- Born: 5 December 1987 Accra, Ghana
- Died: 16 January 2019 (aged 31) Accra, Ghana
- Cause of death: assassinated
- Occupation: Investigative journalist;
- Website: www.tigereyepi.org

= Ahmed Hussein-Suale =

Ghanaian undercover investigative journalist (1987–2019)

Ahmed Hussein-Suale (5 December 1987 - 16 January 2019) was a Ghanaian undercover investigative journalist and an associate of fellow Ghanaian investigative journalist Anas Aremeyaw Anas. He died on Wednesday, 16 January 2019, when unidentified men on motorbikes shot him three times, twice in the chest and once in his neck in his vehicle.

==Notable investigative works==
Ahmed was a member of the investigative firm Tiger Eye Private Investigations which investigated corruption in the Ghana Football Association named Number 12, which led to the removal of office and a lifetime ban of its President Kwesi Nyantakyi. In response, Kennedy Agyapong – a Ghanaian member of parliament – called for retaliation against Hussein-Suale.

He was also part of an investigative journalism piece in collaboration with the BBC into human body parts sold for ritual magic in Malawi.

==Assassination==
Ahmed was murdered on 16 January 2019 in his vehicle by two unidentified men on motorbikes. He was shot twice in the chest and once in the neck.

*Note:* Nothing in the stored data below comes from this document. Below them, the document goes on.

-- ==== Sys2Proof/Syntax.lean ====
section
/-! DEFINITION. The commands of TSF-CMD-1 (spec/30_encoding.md R92, R97; spec/opcode_table.json), one
constructor per row of the opcode table. -/

namespace Sys2Proof

/-- A legal command (R94). No command names a register as an operand (spec/10_state.md R20). -/
inductive Instr where
  /-- `tsf.config`: CONFIG, basic variant (spec/40_domain_and_keys.md R131). -/
  | config
  /-- `tsf.config.o L`: CONFIG, optimized variant with optimization level L (R131); L is the 4-bit field of R91. -/
  | configO (level : Nat)
  /-- `tsf.ckey`: CONFIG_KEY, basic variant (R136). -/
  | ckey
  /-- `tsf.ckey.o`: CONFIG_KEY, optimized variant at level 7 (R136). -/
  | ckeyO
  /-- `tsf.enc`: ENCRYPT (spec/42_shuffle.md R190). -/
  | enc
  /-- `tsf.dec`: DECRYPT (R190). -/
  | dec
  /-- `tsf.rpp`: RPP (spec/40_domain_and_keys.md R122). -/
  | rpp
  /-- `tsf.unconfig`: UNCONFIG (R140). -/
  | unconfig
deriving DecidableEq, Repr

end Sys2Proof
end

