-- ==== Sys2Proof/Machine/Configure.lean ====
section
/-! DEFINITION. Domain sizing, key schedule and configuration commands (spec/40_domain_and_keys.md): RPP, CONFIG,
CONFIG_KEY with its KEYGEN step, UNCONFIG. -/

namespace Sys2Proof.Machine

/-! ## DomainSizing -/

/-- The least `j ≥ k` with `n ≤ 2^j`, if it is below `k + fuel`. -/
def ceilLog2From (n : Nat) : Nat → Nat → Nat
  | 0, k => k
  | fuel + 1, k => if n ≤ 2 ^ k then k else ceilLog2From n fuel (k + 1)

/-- `ceil_log2(n)`: the least `k` with `n ≤ 2^k` (spec/00_scope.md R9), for `1 ≤ n ≤ 2^64`. -/
def ceilLog2 (n : Nat) : Nat := ceilLog2From n 64 0

/-- `rpp(m) = ceil_log2(m + 1)`, m + 1 exact (R120). -/
def rpp (m : Word) : Nat := ceilLog2 (m.toNat + 1)

/-- `R_key(M) = rpp(M) · PASS_MULT` (R121). -/
def keyRounds (m : Word) : Nat := rpp m * Config.passMult

/-- RPP, issue (R122). -/
def rppBody (s : State) : State := s.completeWith (BitVec.ofNat 64 (rpp s.maxmsg))

/-- `tsf.rpp` (R122). -/
def execRpp (s : State) : Outcome := .next (issueRequest rppBody s)

/-! ## KeySchedule -/

/-- `seed(K)` (R123). -/
def seedOf (P : Params) (k : Word) : List Byte := le64 k.toNat ++ List.replicate (P.seedBytes - 8) 0

/-- The key schedule of a key number for `r` rounds (R124). -/
def keySchedule (P : Params) (k : Word) (r : Nat) : List Byte := expand P (seedOf P k) (r * P.keySlotBytes)

/-! ## Configuration check -/

/-- The source's level check: L in [1, 7] and `L · 2^(L−1) ≤ 512` (R130). -/
def levelOk (l : Nat) : Bool := Config.lMin ≤ l && l ≤ Config.lMax && l * 2 ^ (l - 1) ≤ Config.hashMaxBits

/-- The PARTITION check: half is a multiple of `2^(L−1)` (R130, D17). -/
def partitionOk (m l : Nat) : Bool := (m / 2 + 1) % 2 ^ (l - 1) == 0

/-- `cfg_check(M, R, V, L, KL)`: the first error that applies (R130). -/
def cfgCheck (P : Params) (m r : Nat) (v : Bool) (l kl : Nat) : ErrCode :=
  if m % 2 = 0 then .domainEven
  else if v && !levelOk l then .optLevel
  else if v && !partitionOk m l then .partition
  else if kl < r * P.keySlotBytes then .keyShort
  else .noError

/-! ## CONFIG -/

/-- CONFIG, issue (R131). -/
def configBody (P : Params) (v : Bool) (l : Nat) (s : State) : State :=
  match cfgCheck P s.maxmsg.toNat s.rounds.toNat v l s.keylen.toNat with
  | .noError => (s.clearConfig.activate s.maxmsg s.rounds v (BitVec.ofNat 4 l)).complete
  | e => s.clearConfig.raiseError e

/-- `tsf.config` (R131): V = 0, L = 0. -/
def execConfig (s : State) : Outcome := .next (issueRequest (configBody Config.machine false 0) s)

/-- `tsf.config.o L` (R131): V = 1. -/
def execConfigO (level : Nat) (s : State) : Outcome := .next (issueRequest (configBody Config.machine true level) s)

/-! ## CONFIG_KEY -/

/-- CONFIG_KEY, issue (R136). -/
def ckeyBody (P : Params) (v : Bool) (s : State) : State :=
  let l := if v then Config.lKey else 0
  match cfgCheck P s.maxmsg.toNat (keyRounds s.maxmsg) v l P.keymemBytes with
  | .noError => s.clearConfig.latchKeygen s.maxmsg (keyRounds s.maxmsg) v (BitVec.ofNat 4 l) s.keynum
  | e => s.clearConfig.raiseError e

/-- `tsf.ckey` (R136): V = 0. -/
def execCkey (s : State) : Outcome := .next (issueRequest (ckeyBody Config.machine false) s)

/-- `tsf.ckey.o` (R136): V = 1. -/
def execCkeyO (s : State) : Outcome := .next (issueRequest (ckeyBody Config.machine true) s)

/-- The number of bytes a KEYGEN step writes (R137). -/
def keygenBytes (P : Params) (s : State) : Nat := s.kgR * P.keySlotBytes

/-- The KEYGEN step's writes (R137). -/
def keygenBody (P : Params) (s : State) : State :=
  (((memWrite P 0 (keySchedule P s.kgKey s.kgR) s).setKeylen (BitVec.ofNat 64 (keygenBytes P s))).activate
    s.kgM (BitVec.ofNat 64 s.kgR) s.kgV s.kgL).complete

/-- The KEYGEN step (R137). Its write must lie in KEYMEM (spec/00_scope.md R10); it does in every state a run reaches (log 10). -/
def keygenStep (P : Params) (s : State) : Outcome :=
  if P.keymemBytes < keygenBytes P s then .fault (.keymemBounds (keygenBytes P s)) else .next (keygenBody P s)

/-! ## UNCONFIG -/

/-- UNCONFIG, issue (R140). -/
def unconfigBody (s : State) : State := s.clearConfig.complete

/-- `tsf.unconfig` (R140). -/
def execUnconfig (s : State) : Outcome := .next (issueRequest unconfigBody s)

end Sys2Proof.Machine
end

On 16 January 2020, a renowned international journalist, Guillaume Perrier published findings of a private investigation into the murder of Ahmed Hussein Suale as part of Forbidden Stories.

Kwei Quartey dedicates his novel "The Missing American" to Ahmed with these words, "To Ahmed Hussein-Suale, a Ghanaian journalist martyred on Wednesday, January 16, 2019". (2020: Soho Press, NY, NY, page v.)

On Tuesday, October 14, 2025, the criminal case against one of the suspects in Ahmed’s assassination, Daniel Owusu Koranteng, was discontinued on the advice of the Attorney General of Ghana, leading the presiding judge at the Madina District Court to discharge the suspect due to the lack of evidence to prosecute him.